Suarez apologized and wrote hastily on his little notepad. But then, for some reason, the questions about this Wheelwright, this bagman, this insignificant lieutenant to the cultural fascist Osbourne, just went on and on. What did you say to him when he saw you. What did he say to you. How did he look. How did he act. Did he mention anything about … well, about anything. How did he strike you?

“He struck me as a worm,” Gradison said. “Listen, what the hell sort of interview is this?”

Then it all came out, how this insufferable gofer, who smiled at them all the time and offered them the moon if they would just agree to shut up, had flown back to his plantation and watched one of his underlings set fire to himself in the name of advertising. This guy was wound a lot tighter, apparently, than they had thought. Not that they had really spared a thought for him at all at the time, or even now.

“And apparently,” Suarez said excitedly, “there was a woman.”

Liebau was stunned and dispirited. This was what they had been steeling themselves for? They had gone to jail to await rebirth as minor players in some monumentally irrelevant soap opera about people they didn’t even know? It wouldn’t have surprised him a bit to learn that Osbourne had contrived this entire thing, to trump the growing public interest in Culture Trust and obscure the motives of these two men who couldn’t be bought, to keep them from getting famous for their dissent by making them famous for something else.

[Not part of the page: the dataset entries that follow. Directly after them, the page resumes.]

/-- LOOP_SAMPLE and PRE_ALARM. A loop that comes into ALARM as the one source of a station in NORMAL, with no zone peer in alarm,
raises PRE_ALARM, with its notice and a census call queued, the repeat timer at 2 s, the balance set emptied and the permit
withheld; no output is driven (R110, R111, R121, R46; the bits of the notice without a meaning are 0, log 42). In PRE_ALARM, samples that leave no source return the station to NORMAL: the
repeat timer stops and a notice of NORMAL is queued (R113); the permit follows R153. -/
def Obligations.FirstSourceRaisesPreAlarm : Prop :=
  ∀ (s : State) (iS iH : Nat), s.Steady → s.fire.loopTimer ≠ none → s.svc.restart = .none →
    let recS := s.fire.loopS.sampled (loopClass iS)
    let recH := s.fire.loopH.sampled (loopClass iH)
    let first := fun (old new other : LoopRecord) => old.state ≠ .alarm ∧ new.state = .alarm ∧ other.state ≠ .alarm
    let keyBit := if s.fire.serviceKey then 8 else 0
    (s.fire.state = .normal → s.fire.census = .idle → s.link.queue.length ≤ 6 → s.zonePeerAlarm = false →
      first s.fire.loopS recS recH ∨ first s.fire.loopH recH recS → s.env.latch = false →
      ∃ t, exec (.loopSample iS iH) s = .next t
        ∧ t.fire.state = .preAlarm ∧ t.fire.repeatTimer = some 2000 ∧ t.fire.census = .callPending
        ∧ t.fire.loopS = recS ∧ t.fire.loopH = recH
        ∧ t.link.queue = insertByClass (censusCall 1 (byteOfNat s.ownZone) .fireCall)
            (insertByClass (newEntry .fire 1
              [byteOfNat s.ownZone, 1, byteOfNat ((if recS.state = .alarm then 1 else 2) + keyBit)] .plain) s.link.queue)
        ∧ t.balance.members = [] ∧ t.grid.permit = false
        ∧ t.fire.release = s.fire.release ∧ t.fire.fireLine = s.fire.fireLine ∧ t.fire.tripLine = s.fire.tripLine
        ∧ t.env = s.env ∧ t.conn = s.conn ∧ t.thermal = s.thermal ∧ t.claims = s.claims)
    ∧ (s.fire.state = .preAlarm → s.Room → recS.state ≠ .alarm → recH.state ≠ .alarm → s.env.latch = false →
      exec (.loopSample iS iH) s = .next (({ s with
        fire := { s.fire with
          loopS := recS
          loopH := recH
          loopTrouble :=
            if recS.state ≠ s.fire.loopS.state ∨ recH.state ≠ s.fire.loopH.state then
              recS.state == .openLoop || recS.state == .short || recH.state == .openLoop || recH.state == .short
            else s.fire.loopTrouble
          state := .normal
          repeatTimer := none }
        grid := { s.grid with permit := s.grid.state == .up && s.svc.mode == .active && !s.peers.containerFire
          && s.claims.join.entries.isEmpty && s.conn.state != .welded && !s.grid.breakerHold } } : State).queued
        (newEntry .fire 1 [byteOfNat s.ownZone, 0, byteOfNat keyBit] .plain)))

/-- LOOP_SAMPLE that brings a second sign (R110, R113): a loop that comes into ALARM beside the other loop, both at one sample
included, or beside the runaway latch, from NORMAL or PRE_ALARM; or in NORMAL a loop that comes into ALARM while a record of the
own zone, PRESENT or STALE, shows ALARM or later. The fire unit enters ALARM, with all that this does (R114, R116, R121; the bits
of the notice without a meaning are 0, log 42), and directly so: no census call and no notice of PRE_ALARM is queued (R110). The
loop records are those of the samples, and of the envelope unit's state the pair alone changes (R41, R104, R105). -/
def Obligations.SecondSourceRaisesAlarm : Prop :=
  ∀ (s : State) (iS iH : Nat), s.fire.loopTimer ≠ none → s.svc.mode ≠ .loading → s.svc.restart = .none →
    s.fire.state = .normal ∨ s.fire.state = .preAlarm →
    let recS := s.fire.loopS.sampled (loopClass iS)
    let recH := s.fire.loopH.sampled (loopClass iH)
    (recS.state = .alarm ∧ s.fire.loopS.state ≠ .alarm) ∨ (recH.state = .alarm ∧ s.fire.loopH.state ≠ .alarm) →
    (recS.state = .alarm ∧ recH.state = .alarm) ∨ s.env.latch = true
      ∨ (s.fire.state = .normal ∧ ∃ r ∈ s.peers.table, r.zone = s.ownZone ∧ fireAlarmed r.fire = true) →
    ∃ t, exec (.loopSample iS iH) s = .next t
      ∧ t.fire.loopS = recS ∧ t.fire.loopH = recH
      ∧ (t.fire.loopTrouble = true ↔
        recS.state = .openLoop ∨ recS.state = .short ∨ recH.state = .openLoop ∨ recH.state = .short)
      ∧ t.env = { s.env with ec := 0, ed := 0 }
      ∧ s.AlarmEntered t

Contrived or not, that’s pretty much what happened. Search engines were becoming society’s short-term memory, and thus the names of the two cultural guerrillas were now bound forever to the name of the flunky who supervised the maniac who thought his own gruesome death would make a nifty Banana Republic ad. The galleries were full now for every day of their trial. Their judge seemed enraged by all the attention. She refused to grant any more mistrials; the defendants wouldn’t shut up, though, satirizing their captors, provoking their anger, refusing to legitimize the proceedings by sitting quietly through them. Her solution in the end was to put them back in their cell with a TV connected to a closed-circuit hookup. They sat on their bunks and watched their own trial on television, cursing at it, hurling unheard insults at all the participants, as if they were watching a beauty pageant or a football game.

They were found guilty and fined $500 each. When they refused to pay, the judge waived the fine and commuted their sentences to time served.

They were free, and undefeated; but it wasn’t the same without Osbourne on the scene. Their creative edge was lost. The thing they were fighting against seemed too diffuse now. There were ten thousand people doing something like what Osbourne had been doing, only not as provocatively, nor as well.

Six months later, broke, with nowhere else to go, Liebau convinced Gradison that their best option was to go back to the University of Eastern Washington and ask to be reinstated, at least as adjuncts. To their surprise, the petition was granted. Gradison taught English, Liebau anthropology, and Liebau had to admit to himself that he generally felt calmer — Kimiko, his wife, pointed out that his health had improved as well — as a result of this retreat into the world of artifacts, into the realm of dead culture. Still, a retreat was what it was. Like many college campuses these days, theirs sometimes seemed to him like a kind of retirement community for bitter or self-aggrandizing old radicals.

Gradison, though, had more trouble coping with his withdrawal from guerrilla life. The two men saw less of each other for a while. Then one night Jack drove out to Liebau’s remote A-frame, which, when they were younger and stronger, he had helped his old friend build, and announced — pacing up and down in front of the picture window, while Kimiko banged things around disapprovingly behind the door to the kitchen — that he had decided to turn himself in for a certain activity he had been a part of in Madison, Wisconsin, in 1971.